With the best defence in the league, it’s hardly a shock that the players central to Tottenham’s new found solidity at the back are being lauded as widely as they are, all the while being linked with big money moves to clubs with endless resources and inferior talent.
Hugo Lloris been linked with a move away from Spurs from the very moment he arrived at the club, and the same can be said of Toby Alderweireld, too. Danny Rose and Kyle Walker – the twin reasons behind the success of Mauricio Pochettino’s dalliances with playing three at the back – have been through the rumour mill themselves, with the South Yorkshire duo quite comfortably the two outstanding players in the their position in the division on current form.
Jan Vertonghen, however, has been celebrated far less. What’s been missed is that, to allow the other players around him to flourish, Vertonghen has actively remodelled his game to be far more measured and conservative, sacrificing his own instincts to attack and roam for the greater good of the team.
A drastic change, his arrival from Ajax was underlined by his tag as a goalscoring defender, and he more than lived up to his billing in his first season at the club. Not only the primary target from set plays, he would often carry the ball out of defence at speed, play a one-two with a man in space and continue on his run in to the box - sort of like you would if you were 5-0 up on FIFA against one of your mates, and really intent on pissing them off as much as possible.
An all-action centre half, he quickly won fans over with his positive ball playing style, diving in to clean slide tackles, blocking shots at will and overnight emergence as the leader of Tottenham’s defence.
That said, however, his first few years were marred by managerial changes, loss of momentum and a lack of talent around him. Much like many others, if it weren’t for the appointment of Mauricio Pochettino, he’d likely have moved on from the club after the Tim Sherwood fiasco, and few could’ve blamed him. After all, it’d taken Spurs under a year to go from aspirational club with a vision to being about as appealing as flying with United Airlines, and Vertonghen still had his best years ahead of him.
Having adapted his game, Vertonghen has gone from lead singer of the band to rhythm guitarist and, to his credit, it’s been with minimal fuss. Usually in these sorts of situations there are rumours of dissatisfaction and agents will leak stories to the press to alert other clubs of a player’s availability, but in this case, it’s a change that’s come to pass without so much as a whisper.
Naturally, of course, it helps that Vertonghen hasn’t had to adjust his game to accommodate just anybody – his partnership with Toby Alderweireld predates their Tottenham days, and it just goes to show how good the players are together that they’re able to tweak performances accordingly to get the best possible results.
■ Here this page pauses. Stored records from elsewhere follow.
/-- Settles O21: the command's own frame follows a `CMD55` that got the R1 of the mode, and no other. -/
theorem applicationCommandsComplete : Obligations.ApplicationCommandsComplete := by
  refine ⟨fun s arg crc app a rest ht happ ha hexp h => ?answered,
    fun s arg crc app rest ht hm happ hexp h => ⟨?acmd41, ?acmd22⟩⟩
  case answered =>
    show endSequence (sendACommand 41 arg (expectedOfAcmd41 s.seq) s) = _
    rw [sendACommand_answered 41 arg _ app a rest s ht happ ha hexp h]
    rfl
  case acmd41 =>
    show endSequence (sendACommand 41 arg (expectedOfAcmd41 s.seq) s) = _
    rw [sendACommand_cmd55Unexpected 41 arg _ app rest s ht hm happ hexp h]
    rfl
  case acmd22 =>
    show endSequence (acmd22Exchange arg s) = _
    rw [acmd22Exchange, sendACommand_cmd55Unexpected 22 arg r1Normal app rest s ht hm happ hexp h,
      andThen_error _ _ _ (by decide)]
    rfl

/-- Settles O26: the dummy byte and the packets of the buffer's blocks follow the R1, and the card accepts each. -/
theorem writeManyCommandCompletes : Obligations.WriteManyCommandCompletes := by
  intro s arg crc a dummy blocks rest later ht he ha hr hn hb h htm
  show endSequence (cmd25Exchange arg s) = _
  rw [cmd25Exchange_answered arg a dummy blocks rest later s ht he ha hr hn hb h htm]
  rfl

end Sys2Proof.Settled
end

section
/-! PROOF. The tokens and the busy wait: their ends, and what they leave unchanged; then `WRITE_BLOCK` from its admission to its
end, for a card that accepts the block and becomes ready, and for one that stays busy (43_token_data.md R210 to R223,
45_transfer.md R285). -/

namespace Sys2Proof.Machine

/-! ### Tokens -/

/-- The wait from its first try: a matching byte within a hundred reads ends it (R211). -/
theorem waitToken_answered (tok : Byte) (pads : List Byte) (rx : Byte) (rest : List WireAnswer) (s : State)
    (hp : pads.all (fun b => !tokenMatch s.params.tokenMatch b tok) = true)
    (hrx : tokenMatch s.params.tokenMatch rx tok = true) (hl : pads.length < tokenTries)
    (h : s.wire = answers (pads ++ [rx]) ++ rest) :
    waitToken tok s = (.ok, { s with
      work.tries := pads.length + 1
      wire := rest
      trace := (received (pads ++ [rx])).reverse ++ s.trace }) := by
  rw [waitToken, pollToken_answered tok tokenTries pads rx rest s hp hrx hl (Nat.le_refl _) h, Nat.sub_self, Nat.zero_add]

/-- A token sent alone is one exchange, whatever byte arrives with it (R210). -/
theorem endSequence_sendToken_byte (tok rx : Byte) (rest : List WireAnswer) (s : State) (h : s.wire = .byte rx :: rest) :
    endSequence (sendToken tok s) = .next { s with
      work.seqResult := .ok
      wire := rest
      trace := .exchange tok rx :: s.trace } := by
  rw [sendToken, send8_byte tok rx rest s h]
  rfl

theorem endSequence_sendToken_ioFail (tok : Byte) (rest : List WireAnswer) (s : State) (h : s.wire = .ioFail :: rest) :
    endSequence (sendToken tok s) = .next { s with
      work.seqResult := .transportIo
      wire := rest
      trace := .failedExchange tok :: s.trace } := by
  rw [sendToken, send8_ioFail tok rest s h]
  rfl

/-! ### What tokens and data responses leave unchanged -/

/-- `t` is `s` but for what a counted poll and the end of a sequence write. -/
def State.sameButPoll (s t : State) : Prop :=
  { t with
    work := { t.work with tries := s.work.tries, seqResult := s.work.seqResult }
    wire := s.wire
    trace := s.trace } = s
The sacrifices Vertonghen has made in his game withstand not only an eye test for those that have watched him play these past few years, but are also born out in the numbers he’s producing. In his first few seasons, he averaged his highest number of tackles, interceptions, clearances, shots and goals per-game in his Tottenham career, while those figures are far more reserved now.
In their place, he now wins more aerial duals than he ever has done previously, dives in to far less tackles and has drastically toned the erratic nature of how he both passes and shoots. In fact, where distribution is concerned, he’s actually passing the ball further, forwards and more frequently than he ever has done in the past, illustrating the journey he’s made from maverick to role player.
As well as just reflecting well on himself, his change in performance and behaviour is yet another success for Mauricio Pochettino and his coaching team. Around the time of Andre Villas-Boas leaving the club and Tim Sherwood being brought in, Vertonghen’s level of performance drastically fell, and it was visibly more to do with effort and care than it was ability.
While some targeted him directly, questioning his body language, commitment and attitude, it’s clear from both the fallout from that period and the subsequent change in Vertonghen’s general demeanour that whatever the issue was had far more to do with a wider issue present within the club at the time, rather than being individual.
One of many first team players to have extended his deal with the club, Vertonghen has spent his prime years with Tottenham, and while links with the likes of a move to Barcelona still come-and-go whenever there’s a slow news day, his immediate future in to his early 30s has had an anchor attached to it.
It’s understandable, given the other transformations at the club over the past few years, that Vertonghen hasn’t received the credit he deserves. The story of an attack-minded defender accepting that less is more doesn’t quite arouse attention in the same way Dele Alli or Harry Kane do, but in the wider scheme of things, it’s no less important.
Upon signing his deal in December, the player himself might’ve put it best when he said: “It feels great to be a little part of the big part Tottenham is”, acknowledging his position within a growing club. While his first year coincided with the club’s highest ever Premier League points total and the emergence of Gareth Bale as one of the greatest players on the planet, it didn’t take long for that particularly journey to hit a few fairly severe speed bumps.
Back when he first joined in 2012, he would have been sold on a project detailing a new stadium build, aspirations of regular Champions League football and, in time, being part of the conversation where league titles are concerned. Five years later, it looks as if Spurs are finally looking to make good on that vision.